▸ **Problem description**
From the first line of the records down to the one that holds "R21, R23) -/", transcribe each line exactly and add nothing.

◇ ◇ ◇

-- ==== Sys2Proof/Machine/Mailbox.lean ====
section
/-!
DEFINITION. Mailbox channels and doorbells (19_keeper_minil R443 to R452; 15_application_cores R366, R368), and
how a DMA transfer ends. A requester is
named by its SRC, a 32-bit unit address (16_hormen_fabric R388).
-/
namespace Sys2Proof.Machine

def ePARTNER_PROTOCOL : Nat := ePARTNER

/-! ### Groups of units (01_module_dies_clocks R21, R23) -/

/-- The leaf units of an address in depth-first order, each once; `f` bounds the depth of nesting. Of a number that a table
defines twice the first definition counts (DESIGN CHOICE, assumption 201). -/
def leavesOf (groups : List (Nat × List Nat)) : Nat → Nat → List Nat
  | 0, _ => []
  | f + 1, a =>
    if a < 2 ^ 31 then [a]
    else
      match groups.find? (fun g => g.1 == a % 2 ^ 31) with
      | none => []
      | some g =>
        g.2.foldl (fun acc m => acc ++ (leavesOf groups f m).filter (fun x => !acc.contains x)) []

/-- The leaf set of a group address under the job's table. -/
def State.leaves (s : State) (a : Nat) : List Nat := leavesOf s.groups (s.groups.length + 2) a

/-! ### Requesters -/

def State.isKeeper (s : State) (src : Nat) : Bool := src == s.unitAddr keeperU

/-- The host of this bridge module, by the SRC that the bridge gives it (R454, R455). -/
def State.isHost (s : State) (src : Nat) : Bool :=
  s.bridge && src % 65536 == portU 0 && src / 65536 == s.provId

/-- The application core of this module that a SRC names. -/
def State.appOf (s : State) (src : Nat) : Option Nat := (List.range 104).find? (fun i => src == s.unitAddr (acU i))

/-! ### Receivers (Table 19-1) -/

/-- MBX_CFGc.RCV: 0 NONE, 1 KEEPER, 2 HOST, 3 APP. -/
def State.rcvOf (s : State) (c : Nat) : Nat :=
  if c < 8 then 1
  else if s.bridge && c < 16 then 2
  else if bitAt s.job.appChans c then 3
  else 0

/-- The doorbell bits that an application core selects. -/
def State.dbsel (s : State) (i : Nat) : Nat := s.rd (acU i) Reg.AC_DBSEL_MASK

/-- Whether a requester is the receiver of a channel. -/
def State.isReceiver (s : State) (src c : Nat) : Bool :=
  match s.rcvOf c with
  | 1 => s.isKeeper src
  | 2 => s.isHost src
  | 3 => match s.appOf src with
    | some i => bitAt (s.dbsel i) c
    | none => false
  | _ => false

/-! ### Doorbells (R450 to R452) -/

/-- The bits that are delivered (R451). -/
def State.deliveredBits (s : State) : Nat :=
  clearBits (s.rd mbxU Reg.DB_STAT_BITS) (s.rd mbxU Reg.DB_MASK_MASK)

/-- A pending DB_WAIT of an application core ended where a delivered bit lies within its mask: the bits are its result and
are cleared (R366). -/
def State.endDbWait (s : State) (i : Nat) : State :=
  let a := mget s.apps i {}
  match a.wait with
  | some w =>
    let hit := s.deliveredBits &&& s.dbsel i &&& w.mask
    if w.service = 1 && hit ≠ 0 then
      ({ s with apps := mset {} s.apps i { a with wait := none, a0 := hit } }).wr mbxU Reg.DB_STAT_BITS
        (clearBits (s.rd mbxU Reg.DB_STAT_BITS) hit)
    else s
  | none => s

/-- Bits that have become delivered, told to their receivers (R451): an MSI-X message to the host, or the end of a wait
of an application core. -/
def State.notify (s : State) (before : Nat) : State :=
  let new := clearBits s.deliveredBits before
  let s1 := forEach ((setBits 32 new).filter (fun b => s.rcvOf b == 2)) (fun s b => s.emit (.msix b)) s
  forEach ((s1.apps.map (fun e => e.1))) (fun s i => s.endDbWait i) s1

/-- Doorbell bits set. -/
def State.dbSet (s : State) (bits : Nat) : State :=
  let before := s.deliveredBits
  (s.wr mbxU Reg.DB_STAT_BITS (s.rd mbxU Reg.DB_STAT_BITS ||| bits % 2 ^ 32)).notify before

/-- The doorbell bits that a writer may clear or mask (R452). -/
def State.dbAllowed (s : State) (src : Nat) : Nat :=
  if s.isKeeper src then 2 ^ 32 - 1
  else if s.isHost src then
    packCodesBits ((List.range 32).map (fun b => s.rcvOf b == 2))
  else match s.appOf src with
    | some i => s.dbsel i
    | none => 0
where
  packCodesBits (l : List Bool) : Nat := l.foldr (fun b a => b2n b + 2 * a) 0

/-- Doorbell bits cleared by a writer. -/
def State.dbClr (s : State) (src bits : Nat) : State :=
  s.wr mbxU Reg.DB_STAT_BITS (clearBits (s.rd mbxU Reg.DB_STAT_BITS) (bits % 2 ^ 32 &&& s.dbAllowed src))

/-- The doorbell mask written by a writer in the bits that `mask` marks. -/
def State.dbMask (s : State) (src bits : Nat) (mask : Nat := 2 ^ 32 - 1) : State :=
  let before := s.deliveredBits
  let may := s.dbAllowed src &&& mask
  let old := s.rd mbxU Reg.DB_MASK_MASK
  (s.wr mbxU Reg.DB_MASK_MASK (clearBits old may ||| (bits % 2 ^ 32 &&& may))).notify before

/-! ### Transfers whose write is answered later -/

/-- The limit of a wait class in MCLK; 0 is no limit (09_core_sequencer R231). -/
def State.waitLimit (s : State) (die core cls : Nat) : Nat :=
  s.rd (seqU die core) (Reg.SEQ_WLIM_COUNT cls) * 2 ^ s.rd (seqU die core) (Reg.SEQ_WLIM_SHIFT cls)

/-- Whether a core is frozen on a limited wait for a tag (kind 1) or an event (kind 2). -/
def State.limited (s : State) (die core kind id : Nat) : Bool :=
  let u := seqU die core
  s.rd u Reg.SEQ_STAT_RUN = 1 && s.rd u Reg.SEQ_STAT_FROZEN = 1 && s.rd u Reg.SEQ_WAIT_KIND = kind &&
    s.rd u Reg.SEQ_WAIT_ID = id && decide (0 < s.waitLimit die core (s.rd u Reg.SEQ_WAIT_CLASS))

/-- A recording that falls in the last period of a limited wait counts as a near miss (09_core_sequencer R232); `period` is
the one it falls in. -/
def State.nearMiss (s : State) (die core kind id period : Nat) : State :=
  if s.limited die core kind id && s.waitLimit die core (s.rd (seqU die core) Reg.SEQ_WAIT_CLASS) == period then
    s.bump (seqU die core) Reg.SEQ_NEARMISS_COUNT 1
  else s

/-- A recording by a command that names no period: whether it falls in the last one is a free value (assumption 189). -/
def State.mayMiss (s : State) (die core kind id : Nat) : State :=
  if s.limited die core kind id then
    let (v, s1) := s.fresh
    s1.bump (seqU die core) Reg.SEQ_NEARMISS_COUNT (v % 2)
  else s

/-- A tag recorded as returned (09_core_sequencer R228): DONE, or ERR with the cause. A tag that is not out is left as it
is. -/
def State.recordTag (s : State) (die core tag : Nat) (err : Nat) : State :=
  let c := s.core die core
  match mget c.tags tag .free with
  | .out => s.setCore die core { c with tags := mset .free c.tags tag (if err = 0 then .done else .err (haltCause err)) }
  | _ => s

/-- Whether a core waits with a tag out. -/
def State.tagOut (s : State) (die core tag : Nat) : Bool := mget (s.core die core).tags tag .free == .out

/-- A tag returned by the command that completes its operation. -/
def State.returnTag (s : State) (die core tag : Nat) (err : Nat) : State :=
  if s.tagOut die core tag then (s.recordTag die core tag err).mayMiss die core 1 tag else s

/-- Pending events set at a core's sequencer (09_core_sequencer R234); `before` holds those pending before. -/
def State.newEvents (s : State) (die core before : Nat) : State :=
  let u := seqU die core
  let id := s.rd u Reg.SEQ_WAIT_ID
  if bitAt (s.rd u Reg.SEQ_EVT_PEND) id && !bitAt before id then s.mayMiss die core 2 id else s

/-- Pending events set by the command that raises them. -/
def State.raiseEvt (s : State) (die core bits : Nat) : State :=
  let u := seqU die core
  let old := s.rd u Reg.SEQ_EVT_PEND
  (s.wr u Reg.SEQ_EVT_PEND (old ||| bits % 256)).newEvents die core old

/-- The counts of a core's transfers in flight (Table 7-5). -/
def State.dmaStat (s : State) (die core : Nat) : State :=
  let n := (s.core die core).xfers.length
  (s.wrB (dmaU die core) Reg.DMA_STAT_BUSY (decide (0 < n))).wr (dmaU die core) Reg.DMA_STAT_TAGS_OUT (Nat.min n 256)

/-- The control bits of a descriptor (Table 7-2), numbered as CTL numbers them. -/
def ctlBit (d i : Nat) : Bool := bitAt d (448 + 15 + i)

/-- A transfer that ends without error (R162, R182): it leaves the engine, its tag returns and its doorbell bit is set. -/
def State.endXfer (s : State) (die core i : Nat) : State :=
  let c := s.core die core
  match c.xfers[i]? with
  | none => s
  | some x =>
    let d := x.desc.getD 0
    let s1 := (s.setCore die core { c with xfers := c.xfers.eraseIdx i }).bump (dmaU die core) Reg.DMA_XFERS_COUNT 1
    let s2 := (s1.returnTag die core (bitsOf d 455 448) 0).dmaStat die core
    if ctlBit d 10 then s2.dbSet (2 ^ bitsOf d 478 474) else s2

/-- What a transfer that awaits the answer to a post is held by: the send queue and the post's number. -/
def postKey (k n : Nat) : Nat := 32 + k + 16 * n

/-- A fault of a transfer: the error code, the address or scratchpad offset, and whether it struck the local end. -/
structure XferFault where
  code : Nat
  addr : Nat
  atLocal : Bool
  deriving DecidableEq, Repr

/-- DMA_FINFO and DMA_FADDR of a fault (07_streams_layout R180). -/
def State.dmaCapture (s : State) (die core : Nat) (e : XferFault) (tag ring : Nat) (dir mcast fetch : Bool) : State :=
  let u := dmaU die core
  let cause :=
    match [eXLATE, ePROT, eECC_UE, ePACK_OVERFULL, eALIGN, eBUSY, eLINK_DOWN, ePARTNER, eMBX_ABORTED].findIdx?
      (fun c => c == e.code) with
    | some i => i + 1
    | none => 0
  (((((((((s.wr u Reg.DMA_STAT_FAULTED 1).wr u Reg.DMA_FADDR_LO_ADDR e.addr).wr u Reg.DMA_FINFO_CAUSE cause).wr u
    Reg.DMA_FINFO_TAG tag).wr u Reg.DMA_FINFO_RING ring).wrB u Reg.DMA_FINFO_DIR dir).wrB u
    Reg.DMA_FINFO_MCAST mcast).wrB u Reg.DMA_FINFO_FETCH fetch).wrB u Reg.DMA_FINFO_LOCAL e.atLocal)

/-- The DMA_FINFO register of a core as a word. -/
def State.dmaFinfo (s : State) (die core : Nat) : Nat :=
  let d := dmaU die core
  s.rd d Reg.DMA_FINFO_CAUSE + 16 * s.rd d Reg.DMA_FINFO_TAG + 2 ^ 12 * s.rd d Reg.DMA_FINFO_RING +
    2 ^ 15 * s.rd d Reg.DMA_FINFO_DIR + 2 ^ 16 * s.rd d Reg.DMA_FINFO_MCAST + 2 ^ 17 * s.rd d Reg.DMA_FINFO_FETCH +
    2 ^ 18 * s.rd d Reg.DMA_FINFO_LOCAL

/-- A transfer ended at its issuer by a fault (07_streams_layout R180): captured, its tag in error, logged. -/
def State.failXfer (s : State) (die core i : Nat) (x : Xfer) (e : XferFault) : State :=
  let d := x.desc.getD 0
  let tag := bitsOf d 455 448
  let u := dmaU die core
  let s1 := s.dmaCapture die core e tag x.ring (ctlBit d 0) (ctlBit d 1) false
  let c := s1.core die core
  let stk := if x.stack then c.stk.zipIdx.map (fun p => if p.2 = 0 then { p.1 with failed := true } else p.1) else c.stk
  let s2 := (s1.setCore die core { c with xfers := c.xfers.eraseIdx i, stk := stk }).returnTag die core tag e.code
  (s2.dmaStat die core).logEvent e.code u e.addr (s2.dmaFinfo die core) tag (s2.rd (seqU die core) Reg.SEQ_CYC_LO_VALUE)

/-- A transfer of a core changed. -/
def State.setXfer (s : State) (die core i : Nat) (x : Xfer) : State :=
  let c := s.core die core
  s.setCore die core { c with xfers := c.xfers.zipIdx.map (fun p => if p.2 = i then x else p.1) }

/-- A write that a core's DMA engine held open is answered: the transfer ends with the last of its answers, or at once
with a refusal, whose cause and address are captured (07_streams_layout R181). -/
def State.answerHeld (s : State) (src key err : Nat) : State :=
  let u := src % 65536
  if src / 65536 == s.job.modId && dieOf u < 24 && epOf u == 2 then
    let c := s.core (dieOf u) (coreOf u)
    match c.xfers.zipIdx.find? (fun p => p.1.held.any (fun h => h.1 == key)) with
    | none => s
    | some (x, i) =>
      let left := x.held.filter (fun h => !(h.1 == key))
      let va := ((x.held.find? (fun h => h.1 == key)).map (fun h => h.2)).getD 0
      if err ≠ 0 then s.failXfer (dieOf u) (coreOf u) i x ⟨err, va, false⟩
      else if left.isEmpty then s.endXfer (dieOf u) (coreOf u) i
      else s.setXfer (dieOf u) (coreOf u) i { x with held := left }
  else s

/-! ### Channels (R445 to R449) -/

def mbxBuf (c : Nat) : Nat := epAddr mbxU (0x1000 * c)

/-- The channel states of MBX_STATc.STATE. -/
def mEMPTY : Nat := 0
def mLOCKED : Nat := 1
def mFULL : Nat := 2

def State.mbxState (s : State) (c : Nat) : Nat := s.rd mbxU (Reg.MBX_STAT_STATE c)

/-- A refused write. -/
def State.mbxRefuse (s : State) (c code : Nat) : State × Nat := (s.bump mbxU (Reg.MBX_REFUSED_COUNT c) 1, code)

/-- Whether a sender finds a channel in another's hands, or holding its own committed message. -/
def State.mbxBusy (s : State) (src c : Nat) : Bool :=
  s.mbxState c == mFULL || (s.mbxState c == mLOCKED && s.rd mbxU (Reg.MBX_SRC_UNIT c) != src)

/-- A write to a channel's buffer (R445 step 1); the answer's error code, 0 for none. -/
def State.mbxWrite (s : State) (src c off : Nat) (bs : List Byte) : State × Nat :=
  let n := bs.length
  if s.rcvOf c = 0 then s.mbxRefuse c ePROT
  else if n < 4 || 128 < n || off % n ≠ 0 || 256 < off + n then s.mbxRefuse c eALIGN
  else if s.mbxBusy src c then s.mbxRefuse c eBUSY
  else
    (((s.wr mbxU (Reg.MBX_STAT_STATE c) mLOCKED).wr mbxU (Reg.MBX_SRC_UNIT c) src).putBytes (mbxBuf c + off) bs, 0)

/-- A commit (R445 step 2). Its answer comes when the message is disposed of. -/
def State.mbxSend (s : State) (src c len : Nat) : State × Nat :=
  if s.rcvOf c = 0 then s.mbxRefuse c ePROT
  else if s.mbxState c = mEMPTY || s.mbxBusy src c then s.mbxRefuse c eBUSY
  else if len < 16 || 256 < len then s.mbxRefuse c ePARTNER
  else
    ((((s.wr mbxU (Reg.MBX_STAT_STATE c) mFULL).wr mbxU (Reg.MBX_STAT_LEN c) len).wr mbxU
      (Reg.MBX_STAT_RESULT c) 0).dbSet (2 ^ c), 0)

/-- A channel emptied: buffer, state and doorbell bit. -/
def State.mbxClear (s : State) (c : Nat) : State :=
  (((s.zeroRange (mbxBuf c) 256).wr mbxU (Reg.MBX_STAT_STATE c) mEMPTY).wr mbxU (Reg.MBX_STAT_LEN c) 0).wr mbxU
    Reg.DB_STAT_BITS (clearBits (s.rd mbxU Reg.DB_STAT_BITS) (2 ^ c))

/-- A read of a channel's buffer (R448). -/
def State.mbxRead (s : State) (src c off n : Nat) : Option (List Byte) :=
  if s.isReceiver src c && s.mbxState c == mFULL then some (s.bytesAt (mbxBuf c + off) n) else none

/-- A release (R448); the answer's error code. -/
def State.mbxDone (s : State) (src c : Nat) : State × Nat :=
  if !s.isReceiver src c then (s, ePROT)
  else if s.mbxState c ≠ mFULL then (s, 0)
  else
    let sender := s.rd mbxU (Reg.MBX_SRC_UNIT c)
    ((((s.mbxClear c).wr mbxU (Reg.MBX_STAT_RESULT c) 1).emit (.commit sender c 0)).answerHeld sender c 0, 0)

/-- A lock broken after 475,000 MCLK without a write (R447). -/
def State.mbxBreak (s : State) (c : Nat) : State :=
  if s.mbxState c = mLOCKED then
    (((s.zeroRange (mbxBuf c) 256).wr mbxU (Reg.MBX_STAT_STATE c) mEMPTY)).bump mbxU Reg.MBX_LOCKLOST_COUNT 1
  else s

/-- The reset of a receiver (R449): each of its channels is cleared, and a pending commit is aborted and logged. -/
def State.mbxReset (s : State) (chans : List Nat) : State :=
  forEach chans (fun s c =>
    if s.mbxState c = mFULL then
      let sender := s.rd mbxU (Reg.MBX_SRC_UNIT c)
      let s1 := (((s.mbxClear c).wr mbxU (Reg.MBX_STAT_RESULT c) 2).emit (.commit sender c eMBX_ABORTED)).logEvent
        eMBX_ABORTED mbxU c sender
      s1.answerHeld sender c eMBX_ABORTED
    else s.mbxClear c) s

/-- The channels of a receiver. -/
def State.chansOf (s : State) (rcv : Nat) : List Nat := (List.range 32).filter (fun c => s.rcvOf c == rcv)

end Sys2Proof.Machine
end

◇ ◇ ◇

▸ **Solution to the problem**
-- ==== Sys2Proof/Machine/Mailbox.lean ====
section
/-!
DEFINITION. Mailbox channels and doorbells (19_keeper_minil R443 to R452; 15_application_cores R366, R368), and
how a DMA transfer ends. A requester is
named by its SRC, a 32-bit unit address (16_hormen_fabric R388).
-/
namespace Sys2Proof.Machine

def ePARTNER_PROTOCOL : Nat := ePARTNER

/-! ### Groups of units (01_module_dies_clocks R21, R23) -/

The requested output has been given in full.